What better job for a writer? How about the job of…writing?

The contract was waiting for me. Hands and heart moving faster than my head, I printed; I signed; I faxed.

“I’m stepping out,” I said to my officemates. The saxophonist who always hangs out on the corner of Connecticut and Q was playing “Walking On Sunshine.” There were only two-dollar bills in my wallet, but I gave one to him. I bought a Coke with the other and walked the same square block three times, sipping it slowly.

When I returned to my desk, the overly conditioned air raised gooseflesh on my arms. When I am writing at home all day, I thought, I will keep my thermostat at 76 degrees. Then I heard it. A gentle rushing. Maybe the air-conditioner? I pushed back from my desk. “Anybody else hear that?”

Drip. Drip. Drip. I dashed up to the kitchen, where the building manager was twisting valves under the sink. Someone had restarted the broken dishwasher.

“I’ve got a call in,” he said. “But I can’t stop it.”

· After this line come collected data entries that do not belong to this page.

/-- A byte of the first span and one of the second. -/
theorem witness_TransferAddressesFollowTheSpans :
    let b := ring 8 2 0x2000 6 6
    b.Configured ∧ (wd 4).toNat ≤ b.cap.toNat ∧ (wd 3).toNat < (wd 4).toNat * b.esz.toNat ∧
      (wd 3).toNat < (b.split (wd 6) (wd 4)).1.2.toNat * b.esz.toNat ∧
      (wd 4).toNat < (wd 4).toNat * b.esz.toNat ∧
      ¬ (wd 4).toNat < (b.split (wd 6) (wd 4)).1.2.toNat * b.esz.toNat :=
  ⟨(inv_of_checks (by decide)).constructed rfl, by decide⟩

theorem witness_QueryUnitMeasuresTheLogicalIndices :
    let b := ring 4 1 0x1000 6 2
    b.Sound ∧ b.ghost.faults = .empty ∧ b.constructed = true :=
  ⟨sound_of_checks (by decide) (by decide), rfl, rfl⟩

/-- An overcommitted block, where the sum wraps, and a full one, where it is exact. -/
theorem witness_QueryOutputsAddUpToCapacity :
    (let b := { ring 4 1 0x1000 5 0 with
        ghost := { Ghost.reset with wlog := 5, faults := FaultSet.empty.add .overcommitWrite } }
     b.Sound ∧ ¬ b.qRA.toNat ≤ b.cap.toNat) ∧
    (let b := ring 4 1 0x1000 6 2
     b.Sound ∧ b.qRA.toNat ≤ b.cap.toNat ∧ b.ghost.faults = .empty) :=
  ⟨⟨⟨inv_of_checks (by decide), fun h => by cases h⟩, by decide⟩, sound_of_checks (by decide) (by decide),
    by decide⟩

theorem witness_EmptyAndFullAreToldApart :
    (let b := ring 1 1 0x1000 1 1
     b.Inv ∧ b.constructed = true ∧ b.qEmpty = true) ∧
    (let b := ring 1 1 0x1000 2 1
     b.Inv ∧ b.constructed = true ∧ b.qFull = true) :=
  ⟨⟨inv_of_checks (by decide), rfl, by decide⟩, inv_of_checks (by decide), rfl, by decide⟩

theorem witness_UnconstructedQueryOutputsAreZero :
    (on .reader .len 0 0 0 (blank [])).constructed = false := rfl

/-- LEN, ELEMENT_SIZE, WRITE_AVAILABLE and READ_AVAILABLE need no more than this. -/
theorem witness_LenAndElementSizeAnswerTheConfiguration :
    (on .reader .len 0 0 0 (ring 8 4 0x3000 0 0)).constructed = true := rfl

theorem witness_WriteAvailableAnswersFreeElements :
    let b := on .writer .writeAvailable 0 0 0 (ring 8 1 0x1000 5 0)
    b.constructed = true ∧ b.active = .writer := by decide

theorem witness_ReadAvailableAnswersFilledElements :
    let b := on .reader .readAvailable 0 0 0 (ring 8 1 0x1000 5 0)
    b.constructed = true ∧ b.active = .reader := by decide

theorem witness_WriteAcceptLoadsTheWriterMachine :
    let b := on .writer .write 0x100 4 2 (ring 4 2 0x1000 0 0)
    b.active = .writer ∧ b.constructed = true ∧ b.esz ≠ 0 ∧ b.opb.toNat % b.esz.toNat = 0 ∧
      b.opc.toNat ≤ b.opb.toNat / b.esz.toNat := by decide

theorem witness_ReadAcceptLoadsTheReaderMachine :
    let b := on .reader .read 0x200 10 0 (ring 4 1 0x1000 6 3)
    b.active = .reader ∧ b.constructed = true := by decide

theorem witness_ReadIntoAcceptTakesWholeElements :
    let b := on .reader .readInto 0x200 6 0 (ring 4 2 0x1000 3 1)
    b.active = .reader ∧ b.constructed = true ∧ b.esz ≠ 0 ∧
      b.opb.toNat % b.esz.toNat = 0 := by decide

/-- A buffer just below the storage, one that takes in its first byte, and one that wraps. -/
theorem witness_BadBuffersWrapOrMeetTheStorage :
    let b := ring 4 1 0x1000 0 0
    2 < Width.w64.size ∧ b.storageBytes < Width.w64.size ∧ b.badBuffer (wd 0x1000) 0 = false ∧
      b.badBuffer (wd 0xFFF) 1 = false ∧ b.badBuffer (wd 0xFFF) 2 = true ∧
      b.badBuffer (wd (2 ^ 64 - 1)) 1 = false ∧ b.badBuffer (wd (2 ^ 64 - 1)) 2 = true := by decide

theorem writing_sound : (writing .copy 1 [.machine .writer]).Sound := sound_of_checks (by decide) (by decide)
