-- ==== Sys2Proof/Machine/Memory.lean ====
section
/-! DEFINITION. The memory of 4096 bytes (20_memory.md R60) as a list of cells in one canonical form: addresses strictly
rising, all below 4096, no cell equal to what an unlisted address reads as. -/

namespace Sys2Proof.Machine

/-- `MEM_SIZE` (R8, R60): addresses 0x000 to 0xFFF. -/
def memSize : Nat := 0x1000

/-- Memory: address and byte pairs in canonical form (`Memory.wf`). -/
abbrev Memory := List Host.Cell

/-- What an unlisted address reads as: `MEM_FILL` = 0x00 (70_reset_and_hazards.md R262; log 8). -/
def Memory.fill : Byte := 0x00

/-- The byte at an address. -/
def Memory.read : Memory → Nat → Byte
  | [], _ => Memory.fill
  | (k, b) :: rest, a => if k = a then b else Memory.read rest a

/-- Write one byte and keep the canonical form: writing `Memory.fill` removes the cell. -/
def Memory.write : Memory → Nat → Byte → Memory
  | [], a, b => if b = Memory.fill then [] else [(a, b)]
  | (k, c) :: rest, a, b =>
    if k < a then (k, c) :: Memory.write rest a b
    else if k = a then (if b = Memory.fill then rest else (a, b) :: rest)
    else (if b = Memory.fill then (k, c) :: rest else (a, b) :: (k, c) :: rest)

/-- Write a list of bytes at a list of addresses, first pair first. -/
def Memory.writeList : Memory → List Nat → List Byte → Memory
  | m, a :: as, b :: bs => Memory.writeList (Memory.write m a b) as bs
  | m, _, _ => m

/-- Write a list of bytes at consecutive addresses from `base` on. -/
def Memory.writeBlock : Memory → Nat → List Byte → Memory
  | m, base, b :: bs => Memory.writeBlock (Memory.write m base b) (base + 1) bs
  | m, _, [] => m

/-- The canonical form from address `lo` on. -/
def Memory.wfFrom : Nat → Memory → Bool
  | _, [] => true
  | lo, (a, b) :: rest => decide (lo ≤ a) && decide (a < memSize) && (b != Memory.fill) && Memory.wfFrom (a + 1) rest

/-- The canonical form: equal memories are equal lists. -/
def Memory.wf (m : Memory) : Bool := Memory.wfFrom 0 m

/-- The memory whose byte at each of the `n` addresses from `base` on is `f`'s (the other bytes `Memory.fill`). -/
def Memory.tabulate (f : Nat → Byte) : Nat → Nat → Memory
  | _, 0 => []
  | base, n + 1 =>
    if f base = Memory.fill then Memory.tabulate f (base + 1) n
    else (base, f base) :: Memory.tabulate f (base + 1) n

end Sys2Proof.Machine
end

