-- ==== Sys2Proof/Laws/State.lean ====
section
/-! SUPPORT. What each update of State does to each field, one lemma per field, so that no later proof unfolds a record
update. -/

namespace Sys2Proof.Machine

/-! ## `setV` -/

@[simp] theorem setV_v (x : Reg) (b : Byte) (s : State) : (setV x b s).v = s.v.set x.val b x.isLt := rfl
@[simp] theorem setV_index (x : Reg) (b : Byte) (s : State) : (setV x b s).index = s.index := rfl
@[simp] theorem setV_pc (x : Reg) (b : Byte) (s : State) : (setV x b s).pc = s.pc := rfl
@[simp] theorem setV_sp (x : Reg) (b : Byte) (s : State) : (setV x b s).sp = s.sp := rfl
@[simp] theorem setV_stack (x : Reg) (b : Byte) (s : State) : (setV x b s).stack = s.stack := rfl
@[simp] theorem setV_dt (x : Reg) (b : Byte) (s : State) : (setV x b s).dt = s.dt := rfl
@[simp] theorem setV_st (x : Reg) (b : Byte) (s : State) : (setV x b s).st = s.st := rfl
@[simp] theorem setV_disp (x : Reg) (b : Byte) (s : State) : (setV x b s).disp = s.disp := rfl
@[simp] theorem setV_key (x : Reg) (b : Byte) (s : State) : (setV x b s).key = s.key := rfl
@[simp] theorem setV_run (x : Reg) (b : Byte) (s : State) : (setV x b s).run = s.run := rfl
@[simp] theorem setV_waitReg (x : Reg) (b : Byte) (s : State) : (setV x b s).waitReg = s.waitReg := rfl
@[simp] theorem setV_fault (x : Reg) (b : Byte) (s : State) : (setV x b s).fault = s.fault := rfl
@[simp] theorem setV_mem (x : Reg) (b : Byte) (s : State) : (setV x b s).mem = s.mem := rfl
@[simp] theorem setV_boot (x : Reg) (b : Byte) (s : State) : (setV x b s).boot = s.boot := rfl
@[simp] theorem setV_cfg (x : Reg) (b : Byte) (s : State) : (setV x b s).cfg = s.cfg := rfl
@[simp] theorem setV_pending (x : Reg) (b : Byte) (s : State) : (setV x b s).pending = s.pending := rfl
@[simp] theorem setV_rand (x : Reg) (b : Byte) (s : State) : (setV x b s).rand = s.rand := rfl
@[simp] theorem setV_draws (x : Reg) (b : Byte) (s : State) : (setV x b s).draws = s.draws := rfl

/-! ## `jumpTo` -/

@[simp] theorem jumpTo_v (a : Word) (s : State) : (jumpTo a s).v = s.v := rfl
@[simp] theorem jumpTo_index (a : Word) (s : State) : (jumpTo a s).index = s.index := rfl
@[simp] theorem jumpTo_pc (a : Word) (s : State) : (jumpTo a s).pc = a := rfl
@[simp] theorem jumpTo_sp (a : Word) (s : State) : (jumpTo a s).sp = s.sp := rfl
@[simp] theorem jumpTo_stack (a : Word) (s : State) : (jumpTo a s).stack = s.stack := rfl
@[simp] theorem jumpTo_dt (a : Word) (s : State) : (jumpTo a s).dt = s.dt := rfl
@[simp] theorem jumpTo_st (a : Word) (s : State) : (jumpTo a s).st = s.st := rfl
@[simp] theorem jumpTo_disp (a : Word) (s : State) : (jumpTo a s).disp = s.disp := rfl
@[simp] theorem jumpTo_key (a : Word) (s : State) : (jumpTo a s).key = s.key := rfl
@[simp] theorem jumpTo_run (a : Word) (s : State) : (jumpTo a s).run = s.run := rfl
@[simp] theorem jumpTo_waitReg (a : Word) (s : State) : (jumpTo a s).waitReg = s.waitReg := rfl
@[simp] theorem jumpTo_fault (a : Word) (s : State) : (jumpTo a s).fault = s.fault := rfl
@[simp] theorem jumpTo_mem (a : Word) (s : State) : (jumpTo a s).mem = s.mem := rfl
@[simp] theorem jumpTo_boot (a : Word) (s : State) : (jumpTo a s).boot = s.boot := rfl
@[simp] theorem jumpTo_cfg (a : Word) (s : State) : (jumpTo a s).cfg = s.cfg := rfl
@[simp] theorem jumpTo_pending (a : Word) (s : State) : (jumpTo a s).pending = s.pending := rfl
@[simp] theorem jumpTo_rand (a : Word) (s : State) : (jumpTo a s).rand = s.rand := rfl
@[simp] theorem jumpTo_draws (a : Word) (s : State) : (jumpTo a s).draws = s.draws := rfl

Downstairs, the staff gathered around my desk. They laid trash bags over my computer and lined up wastebaskets, trying to catch the spray. The spray became a flow, then a flood. The surviving tile swelled and drooped.

An impatient coworker grabbed the nearest prod—my long-handled umbrella—and began jabbing at the tile, trying to coax it down, smearing the pink-and-yellow flowered nylon with white sludge.

“Back off!” I wanted to shout. “Leave it alone!”

But there was no point. Soon this would no longer be my office. Soon this would no longer be my life. In the days ahead, I would come to understand that the free pens and ever-ready coffee had been an impossibly precious gift. I would come to count bananas like a madwoman. And I would be writing. Writing. Writing.

I can’t tell you if I made the right decision, or where I’ll be in a year. Here is what I do know: there’s no such thing as a wise risk. There are only the chances you must take on yourself. No matter the timing. No matter the economy.

Sometimes that means you stand back, and let the ceiling fall where it may.